Vermont just joined the posse of states taking chemical regulation reform into their own hands in the face of inaction in Congress. Last week the Green Mountain State enacted a new law covering chemicals in children’s products. (A children’s product is defined as “any consumer product, marketed for use by, marketed to, sold, offered for sale, or distributed to children in the State of Vermont.”) The law, which is modeled on a similar program in Washington State, requires manufacturers of children’s products to report each chemical of high concern in such products. The statute sets out a list of 66 chemicals of high concern (including bisphenol A, various phthalates, and certain flame retardants) and authorizes the Commissioner of Health to add or remove chemicals from the list. The law goes further than Washington State’s program, though, adding the authority to regulate the sale or distribution of children’s products where exposures lead to certain listed adverse health effects. Those adverse effects include developmental toxicity, cancer, genetic damage, endocrine disruption, and various forms of systemic toxicity. In such circumstances, the Commissioner may ban the product or require labeling.
Now let’s give credit where credit is due; the Vermont program is a significant step forward in chemical regulation. It takes clear action regarding a specific set of chemicals. Unlike the California program, it is in this regard “shovel-ready;” no waiting as the state reviews and prioritizes thousands of chemicals. Unless the Commissioner of Health establishes a different schedule, come July of 2016 the notices will come rolling in. And the state will have the clear authority to prohibit toxic chemicals by systematic rulemaking, avoiding the chemical-by-chemical legislative process in place in most states. So we have two bites at the policy apple: an information disclosure regime that will hopefully leverage the marketplace to reduce risk and the backstop of direct regulation to deal with dangers that slip through the fingers of the market’s invisible hand.
But—you just knew there was a “but” coming—perhaps more notable about this law is what it doesn’t do. Here are a few features that substantial diminish its likely impact:
- Despite aspirational language about “reducing exposure of its citizens and vulnerable populations, such as children, to toxic chemicals, particularly when safer alternatives exist,” Vermont’s new law is more about conventional risk assessment and management than prevention and safer alternatives. The bill as introduced essentially required manufacturers to demonstrate that there were no safer alternatives to the chemicals they used in children’s products. This would have aligned Vermont with the progressive European Union REACH regulation and California’s Safer Consumer products program. Instead the law as enacted places the burden on the Commissioner of Health to prove that the chemical is unsafe.

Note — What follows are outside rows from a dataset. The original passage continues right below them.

/-- R13-R22, R290-R296: a cluster that one launch's next team fits takes it (the lowest free tiles and range are log 61), where no saved team goes before (R355); a descriptor that fails its check, or that cannot be read, refuses its
launch; waiting raises a launch's priority, and ends the wait for a map's dies; the operations counted and the bytes moved name a class (the bytes are log 62); a launch that has found no
room for 20 µs asks for the fewest saves. R298, R299: an eligible task joins its home list, and is taken or stolen (log 63). R234, R292: an ended team retires. -/
def Obligations.TeamsAndTasks : Prop :=
  (∀ (s : State) (cl : Nat) (l : Launch) (d : KDesc) (f : Fit), s.launches = [l] → s.isReady l = true → l.desc = some d → l.task = false → l.dmode = false → l.map = 0 →
    s.partOf cl = l.part → l.part < 8 → cl < 128 → (s.ctx l.slot).stopMask.getLsbD cl = false → s.fits cl l d = some f → (∀ p, s.restoreFirst none cl p = false) →
    (∀ c < 128, c ≠ cl → s.partOf c = l.part → s.fits c l d = none) → ∃ t, exec (.teamDispatch cl false) s = .next t ∧ t.last = .event ∧ Dispatched s t l d cl l.next f) ∧
  (∀ (s : State) (cl : Nat) (l : Launch) (ks : List Nat) (ecc : Bool), s.launches = [l] → s.isReady l = true → l.desc = none → l.dmode = false → s.partOf cl = l.part → l.part < 8 →
    l.slot < s.ctxs.length → s.rangeKeys noCluster l.slot l.kdesc 64 needR = .ok ks → (ecc = false → s.descOf l.slot l.part (wordOfBytes (s.mem.getAll ks)) = none) →
    ∃ t, exec (.teamDispatch cl ecc) s = .next t ∧ t.last = .event ∧ t.launches = [] ∧ (t.ctx l.slot).completed = (s.ctx l.slot).completed + 1 ∧ t.teams = s.teams ∧
      noticed s t l.slot .badDescriptor ∧ t.errs = if ecc then s.errs.modify (if inDram (ks.headD 0) then 1 else 3) (· + 1) else s.errs) ∧
  (∀ (s : State) (age : Nat) (l : Launch), s.launch age = some l → s.isReady l = true →
    (∀ t0, l.ready = some t0 → l.risen < min l.prio ((s.clock.toNat - t0) / 3600000) → ∃ t, exec (.priorityAging age) s = .next t ∧ t.last = .event ∧
      t.launch age = some { l with risen := min l.prio ((s.clock.toNat - t0) / 3600000) } ∧ t.groups = s.groups ∧ t.mem = s.mem) ∧
    (l.map ≠ 0 → l.task = false → l.mapSkip = false → l.lastDisp + 36000 ≤ s.clock.toNat → ∃ t, exec (.placementMapTimeout age) s = .next t ∧ t.last = .event ∧
      t.launch age = some { l with mapSkip := true } ∧ t.groups = s.groups ∧ t.mem = s.mem) ∧
    (∀ d ts t0, l.desc = some d → l.part ∉ s.fePre → l.noRoom = some t0 → t0 + 72000 ≤ s.clock.toNat →
      (∀ c ∈ s.partClusters l.part, (s.ctx l.slot).stopMask.getLsbD c = false ∧ s.fits c l d = none) →
      (s.partClusters l.part).findSome? (fun c => s.victimsFor c l d) = some ts → (∀ t ∈ s.teams, s.teamQuiet t = false) →
      ∃ t, exec (.frontEndPreemption age) s = .next t ∧ t.last = .event ∧ t.groups = s.groups ∧ t.mem = s.mem ∧
        t.teams = s.teams.map fun x => if ∃ y ∈ ts, y.tag = x.tag then { x with saving := true, front := true } else x)) ∧
  (∀ (s : State) (slot kdesc mem link : Nat) (m : Measure), (s.ctx slot).state = .active → (s.ctx slot).meas.find? (·.kdesc == kdesc) = some m →
    (m.since + 72000 ≤ s.clock.toNat ∨ s.launch m.lage = none) →
    let bytes := mem + link
    let of (gs : List Group) : Nat := ((gs.filter (·.lage == m.lage)).map (·.flops)).sum
    let flops := m.flops + (of s.groups + ((s.ctx slot).saved.map fun (t : SavedTeam) => of t.groups).sum)
    ¬ (bytes = 0 ∧ flops = 0) → (s.ctx slot).classes.length < 256 → exec (.intensityMeasurementEnd slot kdesc mem link) s = .next { s with
      last := .event, free := s.free + 1, ctxs := s.ctxs.set slot { s.ctx slot with
        classes := (s.ctx slot).classes ++ [(kdesc, if flops < 64 * bytes then 0 else if 512 * bytes < flops then 2 else 1)]
        meas := (s.ctx slot).meas.filter (· != m) } }) ∧
  (∀ (s : State) (tag : Nat) (x : Team) (l : Launch), s.team tag = some x → s.teamEnded x = true → s.launch x.lage = some l → x.cluster < s.clusters.length →
    ∃ t, exec (.teamRetirement tag) s = .next t ∧ t.last = .event ∧ t.teams = s.teams.filter (·.tag != tag) ∧ t.groups = s.groups.filter (·.tag != tag) ∧
      (∀ e, (t.cl x.cluster).queue e = ((s.cl x.cluster).queue e).filter (·.tag != tag)) ∧ t.mem = s.mem ∧ t.launch x.lage = some { l with alive := l.alive - 1 }) ∧
  (∀ (s : State) (age i : Nat) (l : Launch) (ins outs : List Nat) (xs ys : List Bool), s.launch age = some l → s.taskPending l i = true → l.dmode = false → l.desc ≠ none →
    l.entries.find? (·.1 == i) = some (i, ins, outs) → s.slotBits l.slot ins = .ok xs → s.slotBits l.slot outs = .ok ys → s.partClusters l.part ≠ [] →
    ((∀ x ∈ xs, x = true) → (∀ y ∈ ys, y = false) → exec (.taskEligibilityTest age i) s = .next { s with
      last := .event, ctxs := s.ctxs.set l.slot { s.ctx l.slot with ready := (s.ctx l.slot).ready ++ [((s.partClusters l.part).getD (i % (s.partClusters l.part).length) 0, l.age, i)] } }) ∧
    (((∃ x ∈ xs, x = false) ∨ ∃ y ∈ ys, y = true) → exec (.taskEligibilityTest age i) s = .next { s with last := .nothing })) ∧
  ∀ (s : State) (cl v slot : Nat) (r : Nat × Nat × Nat) (l : Launch) (d : KDesc), s.readyHead v slot = some r → s.launch r.2.1 = some l → l.desc = some d → l.dmode = false →
    l.slot = slot → slot < s.ctxs.length → s.isReady l = true → (s.ctx slot).stopMask.getLsbD cl = false → s.partOf cl = l.part → s.restoreFirst none cl l.eff = false →
    let free := s.readyHead cl slot = none ∧ s.partOf cl < 8 ∧ (∃ p < 4, s.freeSlots cl p ≠ []) ∧ s.victim cl slot = some v
    (∀ f, s.fits cl l d = some f → s.heldBack l = false → l.total ≤ 65536 → (∀ i < l.total, i ∉ l.dispatched → ∃ e ∈ l.entries, e.1 = i) →
      ∀ ev, (ev = .taskTake cl slot ∧ v = cl ∨ ev = .taskSteal cl slot ∧ free) → ∃ t, exec ev s = .next t ∧ t.last = .event ∧
      Dispatched s t l d cl r.2.2 f ∧ (t.ctx slot).ready = (s.ctx slot).ready.filter (· != r)) ∧
    (s.fits cl l d = none → s.heldBack l = false → free → exec (.taskSteal cl slot) s = .next { s with
      last := .event, ctxs := s.ctxs.set slot { s.ctx slot with ready := (s.ctx slot).ready.filter (· != r) ++ [r] } }) ∧
    (s.heldBack l = true → v = cl → exec (.taskTake cl slot) s = .next { s with last := .nothing })

namespace Sys2Proof.Claims

/-- A host's write of a CCB field that it can write while the slot is FREE: the register, whether only the physical function may, and the context after (R319, R345). -/
def ccbRows (j v : Nat) (c : Context) : List (HostReg × Bool × Context) :=
  let w : Word := BitVec.ofNat 32 v
  let d : DWord := BitVec.ofNat 64 v
  [(.pasid j, false, { c with pasid := w }), (.ptbase j, false, { c with ptbase := d }), (.pvbase j, false, { c with pvbase := d }),
   (.plimit j, false, { c with plimit := w }), (.perm j, true, { c with perm := w }), (.scratch j, true, { c with scratch := w }),
   (.kilnsh j, true, { c with kilnsh := w }), (.spnslot j, true, { c with spnslot := w }), (.wintab j, false, { c with wintab := d }),
   (.colltab j, false, { c with colltab := d }), (.tqbase j, false, { c with tqbase := d }), (.csabase j, false, { c with csabase := d })]

/-- A host's write of a field that it can write in every state of the slot, through a function that shows the slot (R319, R327, R128, R354). -/
def freeRows (j v : Nat) (c : Context) : List (HostReg × Context) :=
  [(.invaddr j, { c with invaddr := BitVec.ofNat 64 v }), (.pmask j, { c with pmask := BitVec.ofNat 128 v }), (.pdead j, { c with pdead := BitVec.ofNat 32 (v % 2 ^ 16) }),
   (.aevThresh j, { c with aevb := { c.aevb with thresh := BitVec.ofNat 32 v } }), (.aevStatus j, { c with aevb := { c.aevb with hit := c.aevb.hit &&& ~~~(BitVec.ofNat 7 v) } })]

/-- The translations of some buffers after an invalidation: those that `hit` names have gone, all others are as before. -/
def invalidated (a b : List (List TlbEntry)) (hit : TlbEntry → Prop) : Prop :=
  b.length = a.length ∧ ∀ i, ∀ e, e ∈ b.getD i [] ↔ e ∈ a.getD i [] ∧ ¬ hit e

/-- The whole context reset (R359): its teams and groups are gone, its saved teams and records dropped, its map generation has risen, and the command is over. -/
def wasReset (s t : State) (slot : Nat) : Prop :=
  t.teams = s.teams.filter (·.slot != slot) ∧ (∀ g ∈ t.groups, ∀ x ∈ s.teams, x.slot = slot → g.tag ≠ x.tag) ∧ (t.ctx slot).saved = [] ∧ (t.ctx slot).recs = [] ∧
    (t.ctx slot).mapGen = (s.ctx slot).mapGen + 1 ∧ (t.ctx slot).pState = .idle ∧ (t.ctx slot).pDone = true ∧ (t.ctx slot).state = (s.ctx slot).state ∧
    ∀ c ∈ t.clusters, ∀ p ∈ c.kvtb, p.1 ≠ slot

/-- The registers that a group is restored with, whatever operations, flags and count of acknowledgements it holds meanwhile. -/
def refills (u : State) (g r : Group) : Prop :=
  ∀ ops fl k, u.switchIn { g with ops := ops, flags := fl, acks := k } = .ok { r with ops := ops, flags := fl, acks := k }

- The standard that the Commissioner must meet is potentially onerous. To regulate a chemical, the Commissioner must demonstrate that: (1) children will be exposed to a chemical of high concern in the product; and (2) a probability that . . . exposure could cause or contribute to one or more of the [listed] adverse health impacts.” The level of certainty implied in this formulation is troubling. Typically public health programs look for potential or threatened exposures rather than relying solely on showings of actual exposure. Likewise, the ambiguous reference to the “probability” that the exposure could “cause” disease will likely create substantial mischief, and will lead to either inaction by the agency or extensive litigation by affected stakeholders.
- The program appears to be underfunded. Although the original bill called for a meaningful fee of up to $5,000 for each notice submitted by a manufacturer, by the time of enactment that amount was carved down to just $200. The law does require the agency to submit a report to the legislature by 2015 regarding the annual cost of the program and an estimate of “additional funding that the Department may require to implement the chemicals of high concern to children program.” California took essentially the same tack, acknowledging in pre-enactment reports that further funding would be needed. But the California legislature never established dedicated funding to support the Safer Consumer Products program.
As Mick Jagger wisely observed, you can’t always get what you want. This is politics and compromise is almost always needed to move forward. The real question for the Vermont statute is whether the children of the state will get what they need.